You can do Explore and Discover in a day, or half a day even. Bronze, Silver and Gold have no time limit. For example, the Silver can be achieved during a week’s summer school. Alternatively, you could do one session a week over a whole term or you can do it quite concisely, because a lot of the work is down to you. It can be completed really quickly.
How to Apply
You have to register yourself so that you can be moderated, which costs around £16.00, and you get a workbook which shows you exactly what you need to do. There are also Arts Award Welcome Centres that you can find on the Arts Award website.
For example, DanceXchange is an Arts Award Welcome Centre, which means that you can get discounts on tickets and classes here to help you achieve your Arts Award. There are more Welcome Centres around the country. There is also a financial support scheme to help young people access performances or art that they might not otherwise be able to afford.
The first thing to do would be to go on the Arts Award website, I think. Have a thorough read of everything on there. There is lots of information, there are lots of case studies, there are lots of videos that you can watch and see other people who have done it, the kinds of things that they have been able to do. Make sure that it is something that you want to do.
You can find Welcome Centres on the Arts Award website as well. So you can find centres like DanceXchange that are either offering it or offering associated discounts and go from there.

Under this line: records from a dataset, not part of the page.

/-- ENT_READ_COMPLETE: the read of a mailbox returns its bits. Requests to the DRBG are served in their order (R270). -/
def execEntReadComplete (mb : MailboxNum) (s : State) : Host.Outcome State Fault Refusal :=
  let m := mb.toNat
  match s.ent.reads.find? fun w => w.mb == m && w.job.isNone with
  | none => .next s
  | some w =>
    let done (t : State) (ws : List Word) : State :=
      State.complete { t with ent := { t.ent with reads := t.ent.reads.filter fun x => x.mb != m || x.job.isSome } } m Status.ok ws 0
    if w.form = 0 then
      if s.nextDraw = some w then
        match s.drbgRequest w.pr w.len with
        | some (bs, t) => .next (done t (wordsOfBytes bs))
        | none => .next s
      else .next s
    else if w.full then .next (done s (w.got.flatMap fun d => wordsOf d.toNat))
    else .next s

/-- ENT_RESTART (R266). -/
def execEntRestart (mb : MailboxNum) (s : State) : Host.Outcome State Fault Refusal :=
  let m := mb.toNat
  .next (s.onTaken m 0x21 fun t =>
    if s.occupied m then s.answer m t Status.busy []
    else (s.entSetRestart.endReads Status.notReady 0).answer m t Status.ok [])

/-- NAP_EVAL (R242). -/
def execNapEval (mb : MailboxNum) (s : State) : Host.Outcome State Fault Refusal :=
  let m := mb.toNat
  .next (s.onTaken m 0x22 fun t =>
    if s.occupied m then s.answer m t Status.busy []
    else
      let y := nap6 (t.arg64 0 + t.arg64 2 * 2 ^ 64) (t.arg64 4 + t.arg64 6 * 2 ^ 64)
      s.answer m t Status.ok (wordsOf y ++ wordsOf (y >>> 64)))

end Sys2Proof.Machine
end

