/-- JOB_START: at s:0 the shadow banks become active and the job runs (R74, R275, R326). A restored job's records come into its
cores (R300). -/
def execJobStart (handle : Handle) (s : State) : Host.Outcome State Fault Refusal :=
  match s.job handle with
  | none => .next s
  | some j =>
    if j.st ≠ .admitted ∨ s.cycle ≠ 0 ∨ s.beat ≠ j.startBeat ∨ s.endDue j ∨ !s.domainRuns then .next s
    else
      let j' := { j with st := .running }
      let iter := s.jobIter j'
      let t := j.engines.foldl (fun t x =>
        match j.image.engines[x.1]? with
        | none => t
        | some r =>
          t.modCore x.2 fun k =>
            let k := k.startJob handle j r
            match j.restore with
            | some q =>
              let m := ((q.records.find? fun y => y.1 == x.1).map (·.2)).getD []
              let k := k.loadRecord m 0 q.portable j s.now j.startK
              let k := if q.portable then
                  { k with threadIter := (List.range 64).foldl (fun m n => tabSet 0 m n iter) [] } else k
              if s.jobBeat j' % max j.image.p 1 = 0 then k.startPeriod iter else k
            | none => k.startPeriod 0) s
      let t : State := match j.lockstep with
        | some p =>
          let t : State := { t with linkSys := { t.linkSys with ownDigests := [], peerDigests := [] } }
          let t := (t.setDcbF Dcb.lockstepStat 0 1 1).setDcbF Dcb.lockstepStat 8 6 p
          match s.peerPort p with
          | some l => t.setDcbF (Dcb.linkCtrl l) 2 1 1
          | none => t
        | none => t
      .next ((t.setJob handle j').traceJob handle j' s.beat)

/-- JOB_DONE: from c + 2:0 the job is DONE, and its end source is raised (R76). -/
def execJobDone (handle : Handle) (s : State) : Host.Outcome State Fault Refusal :=
  match s.job handle with
  | none => .next s
  | some j =>
    if j.st = .running ∧ j.compBeat + 2 ≤ s.beat ∧ j.pendingEnd = none ∧ (!s.halted ∨ s.completedBeforeStop j) then
      let t := match j.save with
        | some r => s.complete r.mb Status.refused [] 0
        | none => s
      .next (t.finishAt handle .done 0 (j.compBeat + 2))
    else .next s

/-! ## SCHED_INFO -/

/-- SCHED_INFO (R382). -/
def execSchedInfo (mb : MailboxNum) (s : State) : Host.Outcome State Fault Refusal :=
  let m := mb.toNat
  .next (s.onTaken m 0x04 fun t =>
    if s.occupied m then s.answer m t Status.busy []
    else
      let ports := (s.reserved.flatMap fun e => planPorts (s.planUses e.2.image e.2.engines)).dedup
      let cores := (s.reserved.flatMap fun e => e.2.engines.map (·.2)).dedup
      let used := (ports.map s.pagesHeld ++ cores.map s.corePagesHeld).foldl max 0
      let waiting := (s.jobs.filter fun e => e.2.st == .waiting).length
      s.answer m t Status.ok [0x63626160, BitVec.ofNat 32 (748 + 749 * 2 ^ 16), BitVec.ofNat 32 (16 - used),
        BitVec.ofNat 32 (waiting % 65536)])

end Sys2Proof.Machine
end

It might be that your nearest arts organisation is not currently offering an Arts Award, but you can still get the discounts if you can find it elsewhere. Or it might be that they are getting ready to start another batch of Arts Awards, and you’ll just need to wait a little while to start.
What recent DX activity has been undertaken by people doing their Arts Award?
The most recent would be the West Midlands Youth Forum, who are working towards their Arts Awards. Most recently they planned some events as part of MY (Midlands Youth) Dance Festival in Nottingham.
How can an organisation deliver Arts Award?
You have to have a trained Arts Award staff member to deliver it. That person has to go on a training course, which varies in length. To deliver Explore and Discover, it is a half day training course. For Bronze and Silver, it is a one day training course.
You are given an induction pack, which explains all of the different criteria that young people would have to meet in order to pass it. You look at lots of examples and do lots of tasks so you know it back to front, and then you can deliver it. You qualify as an individual, so whether you are freelance and you work in 20 different venues or if you are just based in one, you can deliver it wherever you work.